(RECORDS TO PROCESS Opens)

theorem witness_RegisterCountsAreExact : BlockInv sample ∧ BlockInv errState := ⟨sample_inv, errState_inv⟩

/-! ### Witnesses: SYMPUSH, BUILD, EXTRACT -/

/-- All 256 symbols with frequency 1 (B14). -/
def symlist256 : List SymEntry := (List.range 256).map fun n => ⟨BitVec.ofNat 8 n, 1⟩

theorem symlist256_ok : SymlistOk symlist256 where
  distinct := by
    have h : symlist256.map (fun e => e.sym) = (List.range 256).map (fun n => BitVec.ofNat 8 n) := by
      rw [symlist256, List.map_map]
      rfl
    rw [h]
    refine List.Nodup.map_on (fun a ha b hb hab => ?_) List.nodup_range
    have h2 := congrArg BitVec.toNat hab
    rw [List.mem_range] at ha hb
    rwa [BitVec.toNat_ofNat, BitVec.toNat_ofNat, Nat.mod_eq_of_lt ha, Nat.mod_eq_of_lt hb] at h2
  sorted := by
    rw [symlist256, List.pairwise_map]
    exact List.Pairwise.imp (fun _ => le_rfl) List.nodup_range
  count := by simp [symlist256]

/-- A known symbol; a new symbol above the last frequency; one equal to it; the first push; the 257th push. -/
theorem witness_SympushFollowsItsRule :
    errState.err = true ∧ sample.err = false ∧ (∃ e ∈ sample.symlist, e.sym = 0x44) ∧
      (¬ ∃ e ∈ sample.symlist, e.sym = 0x45) ∧
      (∃ e, sample.symlist.getLast? = some e ∧ e.freq.toNat < (11 : Freq).toNat) ∧
      (∀ e, sample.symlist.getLast? = some e → (10 : Freq).toNat ≤ e.freq.toNat) ∧
      (∀ e, State.reset.symlist.getLast? = some e → (0xFFFFFFFF : Freq).toNat ≤ e.freq.toNat) ∧
      SymlistOk symlist256 ∧ symlist256.length = 256 := by
  refine ⟨rfl, rfl, by decide, by decide, ⟨⟨0x41, 10⟩, by decide, by decide⟩, ?_, ?_, symlist256_ok, by
    simp [symlist256]⟩
  · intro e h
    obtain rfl : (⟨0x41, 10⟩ : SymEntry) = e := Option.some.inj h
    decide
  · intro e h
    cases h

/-- B6, with an index below the split index 1. -/
theorem witness_SplitIsAtTheFirstHalfTotal :
    ([⟨1, 37⟩, ⟨2, 20⟩, ⟨3, 18⟩] : List SymEntry) ≠ [] ∧
      0 < splitIndex [⟨1, 37⟩, ⟨2, 20⟩, ⟨3, 18⟩] := by decide

theorem witness_BuildFollowsItsThreeCases :
    (symlist4.Pairwise fun a b => b.freq.toNat ≤ a.freq.toNat) ∧ 2 ≤ symlist4.length := by decide

theorem witness_BuildWritesTheTreeOfSymlist :
    errState.err = true ∧ sample.err = false ∧ SymlistOk sample.symlist ∧ SymlistOk symlist256 ∧
      SymlistOk State.reset.symlist :=
  ⟨rfl, rfl, sample_symlistOk, symlist256_ok, ⟨by decide, by decide, by decide⟩⟩

/-- One symbol and four symbols. -/
theorem witness_BuiltTreeHasOneLeafPerSymbol :
    (symlist4.Pairwise fun a b => b.freq.toNat ≤ a.freq.toNat) ∧ symlist4 ≠ [] ∧ build symlist4 = some tree4 ∧
      2 ≤ symlist4.length ∧ build [⟨0x61, 3⟩] = some (.leaf 0x61) := by decide

theorem witness_ExtractWritesTheTableOfTree :
    errState.err = true ∧ State.reset.err = false ∧ State.reset.tv = false ∧ sample.tv = true := by decide

theorem witness_ExtractListsLeavesWithTheirPaths : ⟨0x42, [true, false]⟩ ∈ extract tree4 := by decide

theorem witness_ExtractedTableIsPrefixFree : TreeOk tree4 ∧ TreeOk .null ∧ TreeOk (.leaf 0) :=
  ⟨sample_treeOk, ⟨by decide, by decide⟩, ⟨by decide, by decide⟩⟩

/-! ### Witnesses: PACK, UNPACK, BITCLR -/

/-- The first and the last bit of the packed bytes of the sample. -/
theorem witness_PackFollowsItsRule :
    errState.err = true ∧ sample.err = false ∧ 0 < 8 ∧ 7 < 8 ∧ (packBytes sample.bitseq)[0]? = some 0xE4 ∧
      (packBytes sample.bitseq)[1]? = some 0x00 := by decide

/-- Every check of UNPACK at its boundary: PAD one above and equal to the bit length; BIT_CAP one below and equal. -/
theorem witness_UnpackFollowsItsRule :
    State.reset.err = false ∧ State.reset.pv = false ∧
      (8 * ({ sample with packbuf := [0xAB], pad := 9 } : State).packbuf.length < (9 : Byte).toNat) ∧
      ((8 : Byte).toNat ≤ 8 * ({ sample with packbuf := [0xAB] } : State).packbuf.length) ∧
      ({ sample with cfg := { inCap := 3, outCap := 3, bitCap := 7 } } : State).cfg.bitCap <
        8 * sample.packbuf.length - sample.pad.toNat ∧
      8 * sample.packbuf.length - sample.pad.toNat ≤
        ({ sample with cfg := { inCap := 3, outCap := 3, bitCap := 8 } } : State).cfg.bitCap ∧
      (unpackBits sample.packbuf sample.pad.toNat)[7]? = some false := by decide

theorem witness_BitclrEmptiesBitseq : errState.err = true ∧ sample.err = false := by decide

/-- The longest and the empty sequence. -/
theorem witness_UnpackInvertsPack :
    sample.err = false ∧ ({ sample with bitseq := List.replicate 255 true, cfg := smallest } : State).bitseq.length ≤
      smallest.bitCap ∧ State.reset.bitseq.length ≤ State.reset.cfg.bitCap :=
  ⟨rfl, le_of_eq List.length_replicate, by decide⟩

/-- The largest value of two bytes and of ten bits. -/
theorem witness_ConversionsInvertEachOther : 65535 < 256 ^ 2 ∧ 1023 < 2 ^ 10 ∧ 0 < 256 ^ 0 := by decide

/-! ### Witnesses: SER, DESER, INPUSH, OUTPOP -/

theorem witness_SerWritesTheContainer :
    sample.err = false ∧ sample.cv = true ∧ sample.pv = true ∧ sample.ctab ≠ [] ∧ sample.ctab.length ≤ 65535 ∧
      1 ≤ sample.pad.toNat ∧ sample.pad.toNat ≤ 8 ∧
      (∀ e ∈ sample.ctab, 1 ≤ e.code.length ∧ e.code.length ≤ 255) ∧
      3 + (sample.ctab.map fun e => 2 + (e.code.length + 7) / 8).sum + sample.packbuf.length ≤
        ({ sample with cfg := { smallest with outCap := 17 } } : State).cfg.outCap := by decide

/-- Each check of SER: no table; no packed buffer; an empty table with bits; PAD 0 and PAD 9; a code of no bits; OUT one
byte short and just large enough; the empty container in the smallest OUT. -/
theorem witness_SerChecksInOrder :
    errState.err = true ∧ State.reset.err = false ∧ State.reset.cv = false ∧
      ({ sample with pv := false } : State).cv = true ∧
      8 * ({ sample with ctab := [], pad := 1 } : State).packbuf.length ≠ (1 : Byte).toNat ∧
      ({ sample with pad := 0 } : State).pad.toNat < 1 ∧ 8 < ({ sample with pad := 9 } : State).pad.toNat ∧
      (∃ e ∈ ({ sample with ctab := [⟨0, []⟩] } : State).ctab, e.code.length < 1 ∨ 255 < e.code.length) ∧
      (serialize sample.ctab sample.packbuf sample.pad).toOption = some blob4 ∧
      ({ smallest with outCap := 16 } : Config).outCap < blob4.length ∧
      blob4.length ≤ ({ smallest with outCap := 17 } : Config).outCap ∧
      8 * ([0x00] : List Byte).length = (8 : Byte).toNat ∧ 3 ≤ smallest.outCap := by decide

theorem witness_BlobSizeFollowsTheFormula :
    (serialize table4 [0xE4, 0x00] 8).toOption = some blob4 ∧
      (serialize [] [0x00] 8).toOption = some [0, 0, 0] := by decide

(RECORDS TO PROCESS Closes)

YOUR ASSIGNMENT>
Can you repeat, word for word, every line above from the one containing "ten bits. -/" down to the one containing "(∀ e ∈ sample.ctab, 1", including both?

YOUR RESPONSE>
/-- The largest value of two bytes and of ten bits. -/
theorem witness_ConversionsInvertEachOther : 65535 < 256 ^ 2 ∧ 1023 < 2 ^ 10 ∧ 0 < 256 ^ 0 := by decide

/-! ### Witnesses: SER, DESER, INPUSH, OUTPOP -/

theorem witness_SerWritesTheContainer :
    sample.err = false ∧ sample.cv = true ∧ sample.pv = true ∧ sample.ctab ≠ [] ∧ sample.ctab.length ≤ 65535 ∧
      1 ≤ sample.pad.toNat ∧ sample.pad.toNat ≤ 8 ∧
      (∀ e ∈ sample.ctab, 1 ≤ e.code.length ∧ e.code.length ≤ 255) ∧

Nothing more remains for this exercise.